Le goût de l’hospitalité

Prédication de Marianne Chappuis et Micha Weiss — 18 août 2024 — Collégiale de Neuchâtel

 Texte: Lc 19,1- 10

Dialogue entre Marianne et Micha

Dis-moi, Micha… tu ne trouves pas qu’il en fait un peu trop ce Zachée?

Trop, c’est-à-dire?

Je parle de cet empressement à donner ses biens, ce côté fayot vis-à-vis de Jésus, cette joie qu’il affiche comme si sa vie était transformée…franchement, tu vois comment on pourrait prêcher sur cette histoire, toi ?

Je te trouve un peu cynique là! ça me surprend un peu. C’est la fatigue d’après-camp qui parle? ça t’a fait un coup de vieux?

Dis-donc, ce n’est pas parce que ton stage a été validé qu’il faut devenir insolent.

Bon d’accord. Peut-être que ma dernière remarque était de trop. Mais sérieusement! Il a énormément de potentiel ce texte, non?

Pas d’emblée, justement. Je vois bien que Jésus va manger chez tout le monde, y compris celles et ceux que personne n’aime. Et Zachée, le chef des collecteurs d’impôts: cet homme qui prélève les taxes qui saignent le peuple à blanc, c’est sûr que personne ne devait l’aimer.
Cette manière qu’avait Jésus de considérer les personnes indépendamment de leur statut social, de leurs actes bons ou mauvais et des casseroles qu’elles pouvaient traîner derrière elles est assez inspirant. Ça laisse espérer que personne n’est enfermé dans un destin figé et que l’avenir est ouvert.
Mais ce côté Chrétien modèle qui vend la moitié de ses biens et qui surcompense ses torts…franchement, n’est-ce pas un peu exagéré? Comme s’il fallait que la confiance produise des résultats. Cette obligation d’atteindre un objectif n’a rien à voir avec la grâce.
Le regard qu’offre Jésus restaure gratuitement la personne dans sa dignité profonde. Pourquoi Zachée revient-il à cette logique du donnant-donnant? Ce n’est pas la logique de l’Évangile, selon moi. L’Évangile vient perturber tous nos réflexes de pensée. Je dirais même que si la fin de cette histoire nous paraît facile à accepter, ce n’est pas normal. Et tu vois, ce happy end ne me parle pas. Le méchant qui se retourne comme une crêpe et qui devient gentil, ça nous infantilise pas un peu? Ça nous laisse croire que le monde est tout blanc ou tout noir.
L’histoire de Zachée, ça commence bien, mais ça finit mal. Pourquoi est-ce qu’il se croit obligé d’en faire des tonnes alors que Jésus lui a déjà montré qu’il était pardonné? Ça nous ramène à cette idée qu’il faut mériter son salut. Et qu’on n’en fait jamais assez pour rester du bon côté.

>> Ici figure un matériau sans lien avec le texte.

/-- The hypotheses of DisplayTiming are met, each clause's together. -/
theorem witness_DisplayTiming :
    (sVidFrame.hasDisplay = true) ∧ (sVidFrame.vid.pend = []) ∧ (sVidFrame.vid.loaded = false) ∧
    (sVidFrame.vid.modeDone = false) ∧ (sVidFrame.inf Fr.VID_EV_EN = 0) ∧ (sVidFrame.vid.frame = some (1, 4096, 64)) ∧
    (4096 < 2 ^ 64) ∧ (64 < 2 ^ 16) ∧ (sVidFrame.job 1 = some (jobFor 1 (job 68 []))) ∧ ((jobFor 1 (job 68 [])).done =
    none) ∧ ((jobFor 1 (job 68 [])).flt = 0) ∧ ((jobFor 1 (job 68 [])).ring < 64) ∧ (sVidFrame.fld Fr.VID_FRAME + 1 <
    2 ^ 64) ∧ (sVidEv.hasDisplay = true) ∧ (sVidEv.vid.match_ < 2 ^ 12) ∧ (bit (sVidEv.inf Fr.VID_EV_EN) 1 = true) ∧
    (sVid.hasDisplay = true) ∧ (sVid.vid.match_ < 2 ^ 12) ∧ (bit (sVid.inf Fr.VID_EV_EN) 1 = false) ∧
    (sVidOn.hasDisplay = true) ∧ (sVidOn.inf Fr.VID_EN = 1) ∧ (sVidOn.framePoison = 0) ∧ (0 < 1) ∧ (sVidOn.inf
    Fr.VID_EV_EN = 0) := by
  and_intros <;> decide +kernel

/-- The hypotheses of AuxReads are met, each clause's together. -/
theorem witness_AuxReads :
    (sVid.hasDisplay = true) ∧ (sVid.flag Fr.VID_AUX_BUSY = false) ∧ (sAux.hasDisplay = true) ∧ (sAux.flag
    Fr.VID_AUX_BUSY = true) := by
  and_intros <;> decide +kernel

/-- The synthesisers: 0 active, 1 standby and locked; the sample clock runs. -/
def sClk : State :=
  { fset ringOn [(Fr.CLK_RUNNING, 1), (Fr.CLK_SYN_ROLE 0, roleActive), (Fr.CLK_SYN_ROLE 1, roleStandby),
      (Fr.CLK_SYN_AL_LOCK 0, 1), (Fr.CLK_SYN_AL_LOCK 1, 1), (Fr.MEM_N_ACT, 31)] with
    clk := { State.reset.clk with active := 0 } }
/-- No standby is locked. -/
def sClkAlone : State := fset sClk [(Fr.CLK_SYN_ROLE 1, roleRelocking), (Fr.CLK_SYN_AL_LOCK 1, 0)]
/-- REF_IN is the reference, present or lost. -/
def sRef : State := finf sClk [(Fr.CLK_REF_SRC, 1)]
def sRefNo : State := finf sClk [(Fr.CLK_REF_SRC, 2)]
def sHold : State := fset sRef [(Fr.CLK_HOLDOVER, 1), (Fr.CLK_AUTO_REJOIN, 1)]
/-- A synthesiser relocks: beside an active one, in a halt, after fifteen attempts. -/
def sRelock : State := sClkAlone
def sHalt : State := { sClkAlone with clk := { sClk.clk with halted := true } }
def sLast : State := { sClkAlone with clk := { sClk.clk with synTry := [0, 15] } }
/-- The clock is gated and lock is confirmed. -/
def sGated : State :=
  { fset sClk [(Fr.CLK_RUNNING, 0), (Fr.CLK_CONT_OK, 1), (Fr.CLK_ALIGNED, 1)] with
    clk := { sClk.clk with relocked := true, started := true } }
/-- The memory PLL and the control PLL relock. -/
def sMemPll : State := { sClk with clk := { sClk.clk with memPll := some 1 } }
def sCtlPll : State := { sClk with clk := { sClk.clk with ctlPll := some 1 } }
/-- The trim walks. -/
def sWalk : State := { fset sClk [(Fr.CLK_WALKING, 1)] with clk := { sClk.clk with target := 5000 } }
def sWalkEnd : State := { fset sClk [(Fr.CLK_WALKING, 1)] with clk := { sClk.clk with target := 500 } }
/-- The sample time passes a pair boundary. -/
def sPair : State := { sClk with samp := 2 ^ 25 }
/-- PPS edges, counter stepped by them or not. -/
def sPps : State := fset sClk [(Fr.CLK_TOD_SRC, 3), (Fr.CLK_STEP_THR, 1), (Fr.CLK_PPS_PRESENT, 1)]
/-- PTP sets the time. -/
def sPtp : State := { fset sClk [(Fr.CLK_TOD_SRC, 2), (Fr.CLK_STEP_THR, 1)] with clk := { sClk.clk with ptpSync := true } }
/-- An epoch COMMIT, untimed, timed, and one with its SYNC_OUT pulse to send. -/
def epochWait : EpochReq := ⟨1, [], 0, false, false, false, false⟩
def epochAsked : EpochReq := ⟨1, [(0x10000, 0x20#32)], 0, false, false, true, false⟩
def epochGen : EpochReq := ⟨1, [(0x10080, 4#32)], 0, false, true, false, false⟩
def sEpoch (e : EpochReq) : State :=
  { running (fset sClk [(Fr.CLK_SYNC_PENDING, 1)]) 0x11 [] with clk := { sClk.clk with epoch := some e } }
/-- SYSREF is due; link 0 carries data. -/
def sSysref : State :=
  finf (fset sClk [(Fr.INTK_LINK_STATE 0, 5)]) [(Fr.CLK_SYSREF_MODE, 1)]
/-- An internal epoch is due. -/
def sInternal : State := { sClk with clk := { sClk.clk with internalDue := true } }
def runOfJob (r : Option Nat) : EpochRun := ⟨r, true, false, false, true⟩

/-- The hypotheses of ReferenceAndHoldover are met, each clause's together. -/
theorem witness_ReferenceAndHoldover :
    (sClk.srcIsRef = true) ∧ (sClk.flag Fr.CLK_HOLDOVER = false) ∧ (sRefNo.srcIsRef = false) ∧ (sHold.srcIsRef = true)
    ∧ (sHold.flag Fr.CLK_HOLDOVER = true) ∧ (sHold.clk.refBad = false) ∧ (Int.natAbs 0 ≤ 20000) ∧ (sHold.flag
    Fr.CLK_AUTO_REJOIN = true) ∧ (20000 < Int.natAbs 20001) := by
  and_intros <;> decide +kernel

/-- The hypotheses of SynthesiserLoss are met, each clause's together. -/
theorem witness_SynthesiserLoss :
    (sClk.clk.active < 2) ∧ (sClk.clk.run = none) ∧ (sClk.cal.run = none) ∧ (sClk.fld (Fr.CLK_SYN_ROLE
    sClk.clk.active) = roleActive) ∧ (sClk.fld (Fr.CLK_SYN_ROLE (otherSyn sClk.clk.active)) = roleStandby) ∧
    (sClk.flag (Fr.CLK_SYN_AL_LOCK (otherSyn sClk.clk.active)) = true) ∧ (sClkAlone.clk.active < 2) ∧
    (sClkAlone.clk.run = none) ∧ (sClkAlone.cal.run = none) ∧ (sClkAlone.fld (Fr.CLK_SYN_ROLE sClkAlone.clk.active) =
    roleActive) ∧ (sClkAlone.flag (Fr.CLK_SYN_AL_LOCK (otherSyn sClkAlone.clk.active)) = false) := by
  and_intros <;> decide +kernel

/-- The hypotheses of SynthesiserReturn are met, each clause's together. -/
theorem witness_SynthesiserReturn :
    (1 < 2) ∧ (sRelock.fld (Fr.CLK_SYN_ROLE 1) = roleRelocking) ∧ (sRelock.clk.halted = false) ∧ (sRelock.fld
    (Fr.CLK_SYN_ROLE (otherSyn 1)) = roleActive) ∧ (nth sRelock.clk.synAck 1 none = none) ∧ (sHalt.fld
    (Fr.CLK_SYN_ROLE 1) = roleRelocking) ∧ (sHalt.clk.halted = true) ∧ (sHalt.clk.relocked = false) ∧ (nth
    sHalt.clk.synAck 1 none = none) ∧ (sRelock.clk.run = none) ∧ (sRelock.clk.synTry.length = 2) ∧ (nth
    sRelock.clk.synTry 1 0 + 1 < 16) ∧ (sLast.fld (Fr.CLK_SYN_ROLE 1) = roleRelocking) ∧ (sLast.clk.run = none) ∧
    (sLast.clk.synTry.length = 2) ∧ (nth sLast.clk.synTry 1 0 = 15) ∧ (nth sLast.clk.synAck 1 none = none) ∧ (0 < 2) ∧
    (sGated.flag Fr.CLK_RUNNING = false) ∧ (sGated.clk.relocked = true) ∧ (sGated.clk.started = true) ∧
    (sGated.clk.run = none) ∧ (sGated.clk.halted = false) ∧ (true = true) ∧ (false = false) := by
  and_intros <;> decide +kernel

/-- The hypotheses of MemoryAndControlPll are met, each clause's together. -/
theorem witness_MemoryAndControlPll :
    (sClk.clk.memPll = none) ∧ (sMemPll.clk.memPll = some 1) ∧ (1 ≠ 0) ∧ (sClk.clk.ctlPll = none) ∧
    (sCtlPll.clk.ctlPll = some 1) := by
  and_intros <;> decide +kernel

/-- The hypotheses of TrimAndTimeOfDay are met, each clause's together. -/
theorem witness_TrimAndTimeOfDay :
    (sWalkEnd.flag Fr.CLK_WALKING = true) ∧ (-200000 ≤ sWalkEnd.clk.target) ∧ (sWalkEnd.clk.target ≤ 200000) ∧ (0 =
    signed 19 (sWalkEnd.fld Fr.CLK_TRIM_NOW)) ∧ (-200000 ≤ 0) ∧ (0 ≤ 200000) ∧ ((sWalkEnd.clk.target - 0).natAbs ≤
    1000) ∧ (sWalk.flag Fr.CLK_WALKING = true) ∧ (-200000 ≤ sWalk.clk.target) ∧ (sWalk.clk.target ≤ 200000) ∧ (0 =
    signed 19 (sWalk.fld Fr.CLK_TRIM_NOW)) ∧ (1000 < (sWalk.clk.target - 0).natAbs) ∧ (0 < 2 ^ 64) ∧ (sPair.clk.pairSt
    / 2 ^ 24 < sPair.samp / 2 ^ 24) ∧ (sClk.clk.ppsEdge = false) ∧ (sClk.fld Fr.CLK_TOD_SRC = 0) ∧ (sPps.clk.ppsEdge =
    false) ∧ (sPps.fld Fr.CLK_TOD_SRC = 3) ∧ (sPps.fld Fr.CLK_PPS_OFS = 0) ∧ (1 ≤ sPps.fld Fr.CLK_STEP_THR) ∧ (10 *
    sPps.fld Fr.CLK_STEP_THR ≤ (((2000000400 : Nat) : Int) - ↑(nearestSecond 2000000400 * 1000000000)).natAbs) ∧
    (2000000400 < 2 ^ 63) ∧ (sPps.flag Fr.CLK_PPS_PRESENT = true) ∧ (sPtp.fld Fr.CLK_TOD_SRC = 2) ∧ (sPtp.inf
    Fr.CLK_REF_SRC ≠ 2) ∧ (0 < 2 ^ 16) ∧ (sPtp.ptpUsed = true) ∧ (sPtp.clk.ptpSync = true) ∧ (sPtp.clk.ptpLost =
    false) := by
  and_intros <;> decide +kernel

/-- The hypotheses of SyncAndSysref are met, each clause's together. -/
theorem witness_SyncAndSysref :
    (sClk.clk.epoch = none) ∧ (sClk.fld Fr.CLK_SYNC_IGNORED + 1 < 2 ^ Fr.CLK_SYNC_IGNORED.w) ∧ ((sEpoch
    epochWait).clk.epoch = some epochWait) ∧ (epochWait.timed = false) ∧ (epochWait.requested = false) ∧ ((sEpoch
    epochWait).job epochWait.job = some (jobFor 1 (job 17 []))) ∧ ((jobFor 1 (job 17 [])).done = none) ∧ ((jobFor 1
    (job 17 [])).ring < 64) ∧ ((sEpoch epochWait).capFld epochWait.cap Fr.CLK_SYNC_OUT_MODE = 2) ∧
    (epochWait.generated = false) ∧ (epochWait.target ≤ (sEpoch epochWait).samp) ∧ (sSysref.flag Fr.CLK_RUNNING =
    true) ∧ (sSysref.clk.sysrefNext ≤ sSysref.samp) ∧ (sSysref.inf Fr.CLK_SYSREF_MODE = 1 ∨ sSysref.inf
    Fr.CLK_SYSREF_MODE = 2 ∧ 0 < sSysref.clk.sysrefLeft) ∧ (0 < 8) ∧ (sSysref.fld (Fr.INTK_LINK_STATE 0) = 5) := by
  and_intros <;> decide +kernel

/-- The hypotheses of Epochs are met, each clause's together. -/
theorem witness_Epochs :
    ((sEpoch epochAsked).clk.run = none) ∧ ((sEpoch epochAsked).clk.epoch = some epochAsked) ∧ (0 < 2 ^ 64) ∧ ((if
    epochAsked.timed = true then epochAsked.immediate || decide (epochAsked.target ≤ (sEpoch epochAsked).samp) else
    epochAsked.requested) = true) ∧ (sInternal.clk.run = none) ∧ (sInternal.clk.internalDue = true) ∧ ((runOfJob
    none).job = none) ∧ ((runOfJob (some 1)).job = some 1) ∧ ((sEpoch epochAsked).job 1 = some (jobFor 1 (job 17 [])))
    ∧ ((jobFor 1 (job 17 [])).done = none) ∧ ((jobFor 1 (job 17 [])).flt = 0) ∧ ((jobFor 1 (job 17 [])).ring < 64) := by
  and_intros <;> decide +kernel

/-- Link 0 in a state of its bring-up; with an 8b/10b encoding. -/
def sLink (st : Nat) : State := fset ringOn [(Fr.INTK_LINK_STATE 0, st)]
def sLink8 (st : Nat) : State := fset (sLink st) [(Fr.INTK_LINK_PARAM 0, 4)]
def sLinkSys : State := finf (sLink 3) [(Fr.CLK_SYSREF_MODE, 0)]
def sLinkSlot : State := fset (sLink 5) [(Fr.INTK_SLOT_SOURCE 0, 1)]
/-- The intakes run; their start-up calibration is done, nothing is due. -/
def sIntk : State :=
  { fset ringOn ((List.range 9).map (fun k => (Fr.INTK_STATE k, 1)) ++ (List.range 8).map (fun k => (Fr.INTK_SLOT_SOURCE k, 0))
      ++ (List.range 8).map (fun k => (Fr.INTK_SLOT_FEEDER k, k))) with
    cal := { State.reset.cal with started := List.replicate 9 true, due := List.replicate 9 {} } }
/-- Intake 0 is due for its temperature: covered, silent at the start, in place. -/
def sDue (d : CalDue) : State := { sIntk with cal := { sIntk.cal with due := modNth sIntk.cal.due 0 (fun _ => d) } }
def sDueTemp : State := sDue { temp := true }
def sDueStart : State := sDue { startUp := true }
/-- A calibration of intake 2 at a step. -/
def calAt (how : CalHow) (step : Nat) : CalRun := ⟨2, how, step, 0, false, false, none, [], false, 0, none⟩
def sCal (how : CalHow) (step : Nat) (steer : Bool) : State :=
  { sIntk with cal := { sIntk.cal with run := some (calAt how step), steering := steer } }
/-- A retry waits; AUTO_EN, a drift, background tracking. -/
def sRetry : State := { sIntk with cal := { sIntk.cal with retryWait := List.replicate 9 true } }
def sAuto : State := fset sIntk [(Fr.CAL_CTL_AUTO_EN, 1), (Fr.CAL_CTL_DELTA, 2)]
def sBg : State := { fset sIntk [(Fr.CAL_CTL_BG_EN, 1)] with cal := { sIntk.cal with bgN := List.replicate 9 (2 ^ 24) } }
/-- The self-test of the intakes is on; its turn stands at intake `k`. -/
def sRotate (k : Nat) : State := { fset sIntk [(Fr.CAL_BIST_PERIOD, 1)] with cal := { sIntk.cal with rotation := k } }
def sRotateFailed : State :=
  { sRotate 3 with cal := { (sRotate 3).cal with failed := [false, false, false, true, false, false, false, false, false] } }
def sRotateBusy : State := { sRotateFailed with cal := { sRotateFailed.cal with run := (sCal .covered 3 false).cal.run } }
/-- Intake 8 serves another input; it has failed; a link feeds slot 0. -/
def sTaken : State := { sIntk with cal := { sIntk.cal with takeover := some 1 } }
def sFailed8 : State := { sIntk with cal := { sIntk.cal with failed := [false, false, false, false, false, false, false, false, true] } }
def sFed : State := fset sIntk [(Fr.INTK_SLOT_SOURCE 0, 1)]

/-- The hypotheses of LinkBringUp are met, each clause's together. -/
theorem witness_LinkBringUp :
    (0 < 8) ∧ ((sLink 1).slots.length = 8) ∧ ((sLink 1).fld (Fr.INTK_LINK_STATE 0) = 1) ∧ ((sLink 2).slots.length = 8)
    ∧ ((sLink 2).fld (Fr.INTK_LINK_STATE 0) = 2) ∧ ((sLink 3).slots.length = 8) ∧ ((sLink 3).fld (Fr.INTK_LINK_STATE
    0) = 3) ∧ (((sLink 3).slot 0).ilasBad = false) ∧ ((sLink 3).inf Fr.CLK_SYSREF_MODE = 2) ∧ (sLinkSys.slots.length =
    8) ∧ (sLinkSys.fld (Fr.INTK_LINK_STATE 0) = 3) ∧ ((sLinkSys.slot 0).ilasBad = false) ∧ (sLinkSys.inf
    Fr.CLK_SYSREF_MODE ≠ 2) ∧ ((sLink8 3).slots.length = 8) ∧ ((sLink8 3).fld (Fr.INTK_LINK_STATE 0) = 3) ∧ (((sLink8
    3).slot 0).ilasBad = false) ∧ (bit ((sLink8 3).fld (Fr.INTK_LINK_PARAM 0)) 2 = true) ∧ (1 ≤ (sLink 1).fld
    (Fr.INTK_LINK_STATE 0)) ∧ ((sLink 1).fld (Fr.INTK_LINK_STATE 0) ≤ 4) ∧ (((sLink 1).slot 0).ilasBad = false) := by
  and_intros <;> decide +kernel

/-- The hypotheses of LinkErrors are met, each clause's together. -/
theorem witness_LinkErrors :
    (0 < 8) ∧ ((sLink 5).slots.length = 8) ∧ ((sLink 5).fld (Fr.INTK_LINK_STATE 0) = 5) ∧ (bit ((sLink 5).fld
    (Fr.INTK_LINK_PARAM 0)) 2 = false) ∧ ((sLink8 5).slots.length = 8) ∧ ((sLink8 5).fld (Fr.INTK_LINK_STATE 0) = 5) ∧
    (bit ((sLink8 5).fld (Fr.INTK_LINK_PARAM 0)) 2 = true) ∧ (sLinkSlot.slots.length = 8) ∧ (sLinkSlot.fld
    (Fr.INTK_LINK_STATE 0) = 5) ∧ (sLinkSlot.fld (Fr.INTK_SLOT_SOURCE 0) = 1) := by
  and_intros <;> decide +kernel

Excuse-moi, mais ta manière de lire ce texte me semble aussi un peu noir ou blanc. Je pense qu’il y a beaucoup plus de subtilité que ça dans ce passage.

Après 20 ans de ministère, il ferait beau voir que je n’aie pas compris la subtilité de quoi que soi!

Moi je pense que ces vieux textes, il faut parfois les lire avec des yeux neufs.

Crois ce que tu veux, mais l’Évangile ce n’est pas une niaiserie lénifiante qui flatte les égos et qui assoupit la conscience. L’Évangile, ça nous prend aux tripes! L’Évangile, ça nous sort de notre zone de confort! L’Évangile ça nous vide de nos certitudes et ça nous aide à évacuer de notre vie tout ce qui n’est pas essentiel. L’Évangile, ça dérange, et l’Évangile, ça libère!

Quelle rhétorique! On dirait un peu une pub pour un laxatif…

Moque-toi si tu veux. Je trouve que cette histoire racontée n’est pas un conte de fée. Jésus entre chez quelqu’un qui ne peut pas être aimé. Un oppresseur. Un abuseur. Le bras armé d’un système qui écrase les faibles. Ça nous oblige à réviser nos classiques, comme on dit. Parce que nous, on aimerait bien plutôt débarrasser le monde de ses ambiguïtés. On aimerait se défaire de celles et ceux qui trahissent le vivre ensemble et les retrancher de la surface du monde pour les oublier. Mais Jésus nous ouvre un autre chemin. Un chemin difficile. Un chemin d’Évangile.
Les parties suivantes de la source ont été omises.